Russian MoD releases drone footage of Roman theater in Palmyra blown up by ISIS (VIDEO)
The video compares the state of the architectural landmark from June 6, 2016, when all four columns and the facade of the theater were intact, to their present state from February 5.
The Russian Ministry of Defense (MoD) said the terrorists blew up the proscenium – the central part of the ancient theater.
The reports on yet another savage crime committed by Islamic State (IS, formerly ISIS/ISIL) emerged in late January. At the time, Maamoun Abdulkarim, the Syrian director-general for antiquities and museums, said that if the terrorists were not flushed out from the city, it awaits even “more destruction.”
The Russian Defense Ministry said the latest activity by IS near Palmyra indicates that they intend to finish off the remains of the ancient city’s architecture, reducing it to rubble before they retreat.

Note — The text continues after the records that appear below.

theorem State.goodBurst_kept {m : Nat} {org : State} :
    ∀ s a1 a2 a3 a4 a5, Sub 2232614 m → Kept m org s → Kept m org (State.goodBurst s a1 a2 a3 a4 a5) := by
  intro s a1 a2 a3 a4 a5 hp h
  unfold State.goodBurst
  try dsimp only
  repeat' first
    | with_reducible assumption
    | ((with_reducible refine so hp ?_); rfl)
    | (with_reducible first
        | refine State.lineAdd_kept _ _ _ _ ?_ ?_ | refine State.count_kept _ _ _ _ ?_ ?_
        | refine State.bump_kept _ _ _ _ ?_ ?_ | refine State.putReg_kept _ _ _ ?_ ?_
        | refine State.setSd_kept _ _ _ _ ?_ ?_ | refine State.setTerm_kept _ _ _ ?_ ?_)
    | split

theorem State.noteBright_kept {m : Nat} {org : State} :
    ∀ s a1 a2, Sub 1024 m → Kept m org s → Kept m org (State.noteBright s a1 a2) := by
  intro s a1 a2 hp h
  unfold State.noteBright
  try dsimp only
  repeat' first
    | (with_reducible first
        | assumption | refine ite_kept ?_ ?_)
    | ((with_reducible refine mk_kept ?_ ?_ ?_ ?_ ?_ ?_ ?_ ?_ ?_ ?_ ?_ ?_ ?_ ?_ ?_ ?_ ?_ ?_ ?_ ?_ ?_ ?_ ?_ ?_ ?_ ?_ ?_) <;> try (intro hq; first | exact (hit hp rfl hq).elim | with_reducible rfl))

theorem State.upPloam_kept {m : Nat} {org : State} :
    ∀ s a1 a2 a3, Sub 2097154 m → Kept m org s → Kept m org (State.upPloam s a1 a2 a3) := by
  intro s a1 a2 a3 hp h
  unfold State.upPloam
  try dsimp only
  repeat' first
    | with_reducible assumption
    | ((with_reducible refine so hp ?_); rfl)
    | (with_reducible first
        | refine ite_kept ?_ ?_ | refine State.bump_kept _ _ _ _ ?_ ?_ | refine State.setSd_kept _ _ _ _ ?_ ?_)
    | split

theorem State.goodGrants_kept {m : Nat} {org : State} :
    ∀ s a1 a2 a3 a4 a5 a6, Sub 289214758 m → Kept m org s → Kept m org (State.goodGrants s a1 a2 a3 a4 a5 a6).2 := by
  intro s a1 a2 a3 a4 a5 a6 hp h
  unfold State.goodGrants
  try dsimp only
  repeat' first
    | (with_reducible first
        | assumption | refine foldl_kept2 _ _ ?_ ?_ | refine State.goodGrant_kept _ _ _ _ _ _ _ _ ?_ ?_)
    | dsimp only
    | intro _

theorem State.burst_kept {m : Nat} {org : State} :
    ∀ s a1 a2 a3 a4 a5, Sub 830453030 m → Kept m org s → Kept m org (State.burst s a1 a2 a3 a4 a5).2 := by
  intro s a1 a2 a3 a4 a5 hp h
  unfold State.burst
  try dsimp only
  repeat' first
    | with_reducible assumption
    | ((with_reducible refine so hp ?_); rfl)
    | (with_reducible first
        | refine ite_kept ?_ ?_ | refine ite_kept2 ?_ ?_ | refine foldl_kept _ _ ?_ ?_
        | refine State.burstLead_kept _ _ _ _ _ ?_ ?_ | refine State.setBit_kept _ _ _ _ ?_ ?_
        | refine State.bump_kept _ _ _ _ ?_ ?_ | refine State.lostGrant_kept _ _ _ ?_ ?_
        | refine State.absent_kept _ _ _ _ ?_ ?_ | refine State.foundBurst_kept _ _ _ _ _ ?_ ?_
        | refine State.fecBurst_kept _ _ _ _ ?_ ?_ | refine State.bumpReg_kept _ _ _ ?_ ?_
        | refine State.driftReport_kept _ _ _ _ _ _ ?_ ?_ | refine State.raiseRefusal_kept _ _ _ _ _ ?_ ?_
        | refine State.noteBright_kept _ _ _ ?_ ?_ | refine State.goodBurst_kept _ _ _ _ _ _ ?_ ?_
        | refine State.upPloam_kept _ _ _ _ ?_ ?_ | refine State.goodGrants_kept _ _ _ _ _ _ _ ?_ ?_)
    | split
    | intro _

theorem State.account_kept {m : Nat} {org : State} :
    ∀ s a1 a2, Sub 4390 m → Kept m org s → Kept m org (State.account s a1 a2) := by
  intro s a1 a2 hp h
  unfold State.account
  try dsimp only
  repeat' first
    | with_reducible assumption
    | ((with_reducible refine so hp ?_); rfl)
    | (with_reducible first
        | refine ite_kept ?_ ?_ | refine State.bump_kept _ _ _ _ ?_ ?_ | refine State.count_kept _ _ _ _ ?_ ?_)

theorem State.withFlight_kept {m : Nat} {org : State} :
    ∀ s a1 a2 a3, Sub 16777216 m → Kept m org s → Kept m org (State.withFlight s a1 a2 a3) := by
  intro s a1 a2 a3 hp h
  unfold State.withFlight
  try dsimp only
  repeat' first
    | (with_reducible first
        | assumption | refine State.setGch_kept _ _ _ ?_ ?_)

theorem State.stray_kept {m : Nat} {org : State} :
    ∀ s a1 a2 a3 a4, Sub 18874374 m → Kept m org s → Kept m org (State.stray s a1 a2 a3 a4) := by
  intro s a1 a2 a3 a4 hp h
  unfold State.stray
  try dsimp only
  repeat' first
    | with_reducible assumption
    | ((with_reducible refine so hp ?_); rfl)
    | (with_reducible first
        | refine State.setSd_kept _ _ _ _ ?_ ?_ | refine State.bump_kept _ _ _ _ ?_ ?_
        | refine State.setBit_kept _ _ _ _ ?_ ?_ | refine State.withFlight_kept _ _ _ _ ?_ ?_)
    | split

theorem State.litFrame_kept {m : Nat} {org : State} :
    ∀ s a1 a2, Sub 16781606 m → Kept m org s → Kept m org (State.litFrame s a1 a2) := by
  intro s a1 a2 hp h
  unfold State.litFrame
  try dsimp only
  repeat' first
    | with_reducible assumption
    | ((with_reducible refine so hp ?_); rfl)
    | (with_reducible first
        | refine ite_kept ?_ ?_ | refine State.count_kept _ _ _ _ ?_ ?_ | refine State.bump_kept _ _ _ _ ?_ ?_
        | refine State.setBit_kept _ _ _ _ ?_ ?_ | refine State.withFlight_kept _ _ _ _ ?_ ?_)

theorem State.lightGap_kept {m : Nat} {org : State} :
    ∀ s a1 a2 a3 a4, Sub 23073062 m → Kept m org s → Kept m org (State.lightGap s a1 a2 a3 a4) := by
  intro s a1 a2 a3 a4 hp h
  unfold State.lightGap
  try dsimp only
  repeat' first
    | with_reducible assumption
    | ((with_reducible refine so hp ?_); rfl)
    | (with_reducible first
        | refine ite_kept ?_ ?_ | refine State.lightSeen_kept _ _ ?_ ?_ | refine State.litFrame_kept _ _ _ ?_ ?_
        | refine State.stray_kept _ _ _ _ _ ?_ ?_)
    | split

“We have detected an upsurge in truck movement near the ancient city amid Syrian troops’ successful advance on Palmyra. This indicates that IS wants to bring in explosives to deal maximum damage to the remaining architectural relics before they leave,” the Russian Defense Ministry said in a statement on Monday.
Russian presidential spokesman Dmitry Peskov on Monday expressed hope that Palmyra, along with its invaluable monuments, will be freed from terrorists soon.
“Unfortunately, these barbarian terrorists continue to cause destruction of the relics of human civilization. It is regrettable. And we hope that sooner or later these historical sites will finally be freed from these – one can hardly call them human – these barbarians,” Peskov said in a conference call with reporters. However, Peskov refused to comment on “matters of tactics and strategy” of the Russian troops with the media.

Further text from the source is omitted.